Message Time Plus has a profound influence on student learning because it goes beyond modeling writing by also modeling reading skills and strategies. When a child makes a prediction based on a good reading strategy, the teacher pauses to draw attention to this and make explicit to everyone the strategies good readers use. If students are stuck, the teacher may pause and "think aloud" about which strategies (such as stretching out the word or using clues from context) could be used to figure out the problem word, again underscoring how good readers read.
The process helps draw out struggling students and guides them into a highly supportive community of learners. When a child who has never spoken in class says, “I found the letter ‘g,’ ” the teacher, holding back tears, asks her to “kiss her brain” to validate her intelligence and risk-taking. When the child infamous for being disruptive learns to channel his energy by racing to the board to find “talk marks,” the children pat him on the back as he walks proudly back to his seat. When the child who doesn’t speak English tells the class that “do” rhymes with “shoe,” the class breaks out in applause
Message Time Plus has become the favorite tool of the teachers who use it because it can do so much in such a short time period. As demands for meeting content and strategy standards, conducting assessments, and creating direct instructional time increase, while other demands on teachers' time are not decreased, highly effective and classroom-proven tools are vital. Message Time Plus is this kind of tool, and can easily become the most effective 10 to 30 minutes of your day.
How Message Time Plus was developed
Message Time Plus evolved from CLI’s partnership with Dr. Janice Stewart, a professor of education at Caldwell College in New Jersey. It was Dr. Stewart’s experience as a high school student on a family visit to rural South Carolina that served as the starting point for a teaching method that has succeeded in some of the country’s most impoverished inner cities. Stewart saw her aunt teaching in a three-room schoolhouse and was impressed at how well she was able to reach children of different ages. She started the morning with a discussion of the day’s events, wrote a paragraph about them, discussed it with the whole class, and then had the older students help the younger ones, pitching in herself when the youngest children needed individual help. Decades later, as a graduate student and teacher in settings as varied as Brooklyn, the Virgin Islands, Hawaii, and Newark (NJ), she saw teachers using informational morning messages as a basis for modeling writing strategies. In sharing these methods with CLI, a seven-step process based on research-based effective practices like thinking aloud, scaffolding, and re-reading was developed.

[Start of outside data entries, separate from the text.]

-- ==== Sys2Proof/Laws/PerInstr.lean ====
section
/-! SUPPORT. One fact per constructor of Instr: the shape of its encoding (30_encoding.md rules R111, R113, R115). -/

namespace Sys2Proof.Laws.EncodedShape

/-- The formats of rule R111. -/
inductive Format where
  | n | b | h | w | r | s
  deriving DecidableEq, Repr

/-- The format column of rule R113. -/
def formatOf : Mnemonic → Format
  | .wrb => .b
  | .selc => .n
  | .seld => .n
  | .rdb => .n
  | .init => .n
  | .cmd => .b
  | .dat => .b
  | .win => .w
  | .rect => .r
  | .clr => .b
  | .chr => .b
  | .str => .s
  | .int => .h
  | .era => .b
  | .nl => .n
  | .siz => .b
  | .fgc => .h
  | .bgc => .h

/-- The total length of a command by its format, rule R111; the length byte of format S is byte 1. -/
def totalLength (bytes : List Byte) : Format → Nat
  | .n => 1
  | .b => 2
  | .h => 3
  | .w => 9
  | .r => 11
  | .s => 2 + (bytes.getD 1 0).toNat

/-- A command that has an encoding starts with its opcode byte and is exactly as long as its format says. -/
def Statement (i : Instr) : Prop :=
  i.wf = true →
    (encode i).head? = some i.mnemonic.opcode ∧ (encode i).length = totalLength (encode i) (formatOf i.mnemonic)

theorem wrb (a : Byte) : Statement (.wrb a) := fun _ => ⟨rfl, rfl⟩
theorem selc : Statement .selc := fun _ => ⟨rfl, rfl⟩
theorem seld : Statement .seld := fun _ => ⟨rfl, rfl⟩
theorem rdb : Statement .rdb := fun _ => ⟨rfl, rfl⟩
theorem init : Statement .init := fun _ => ⟨rfl, rfl⟩
theorem cmd (a : Byte) : Statement (.cmd a) := fun _ => ⟨rfl, rfl⟩
theorem dat (a : Byte) : Statement (.dat a) := fun _ => ⟨rfl, rfl⟩
theorem win (col row width height : Half) : Statement (.win col row width height) := fun _ => ⟨rfl, rfl⟩
theorem rect (col row width height color : Half) : Statement (.rect col row width height color) := fun _ => ⟨rfl, rfl⟩
theorem clr (a : Byte) : Statement (.clr a) := fun _ => ⟨rfl, rfl⟩
theorem chr (a : Byte) : Statement (.chr a) := fun _ => ⟨rfl, rfl⟩
theorem str (syms : List Byte) : Statement (.str syms) := fun h => by
  have hl : syms.length ≤ 255 := by simpa [Instr.wf] using h
  refine ⟨rfl, ?_⟩
  simp [encode, Instr.operandBytes, Instr.mnemonic, formatOf, totalLength, Nat.mod_eq_of_lt (Nat.lt_succ_of_le hl)]
  omega
theorem int (h : Half) : Statement (.int h) := fun _ => ⟨rfl, rfl⟩
theorem era (a : Byte) : Statement (.era a) := fun _ => ⟨rfl, rfl⟩
theorem nl : Statement .nl := fun _ => ⟨rfl, rfl⟩
theorem siz (a : Byte) : Statement (.siz a) := fun _ => ⟨rfl, rfl⟩
theorem fgc (h : Half) : Statement (.fgc h) := fun _ => ⟨rfl, rfl⟩
theorem bgc (h : Half) : Statement (.bgc h) := fun _ => ⟨rfl, rfl⟩

end Sys2Proof.Laws.EncodedShape
end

A Word from Dr. Richard Allington
In the foreword to CLI’s Message Time Plus manual, Dr. Richard L. Alllington, Professor of Education at the University of Tennessee writes that, “Narrowing the achievement gap that now exists between more and less advantaged children will require just the work that Children’s Literacy Initiative does and Message Time Plus embodies -- research-based techniques to support developing the expertise needed to teach all children well.” He describes Message Time Plus as a flexible instructional tool requiring teachers to know their students and adapt their teaching based on their needs. This signature element of Message Time Plus is what makes it a powerful practice as opposed to a scripted program. The teacher is empowered to make instructional decisions such as how much support her readers and writers require, what literacy skills and strategies to highlight based on whole class and individual need, and what connections to make between the message and other balanced literacy practices. These connections to other learning, including learning in the content areas, the arts, and the development of character traits, allow teachers to build a classroom community while teaching literacy skills and strategies in the context of meaningful message.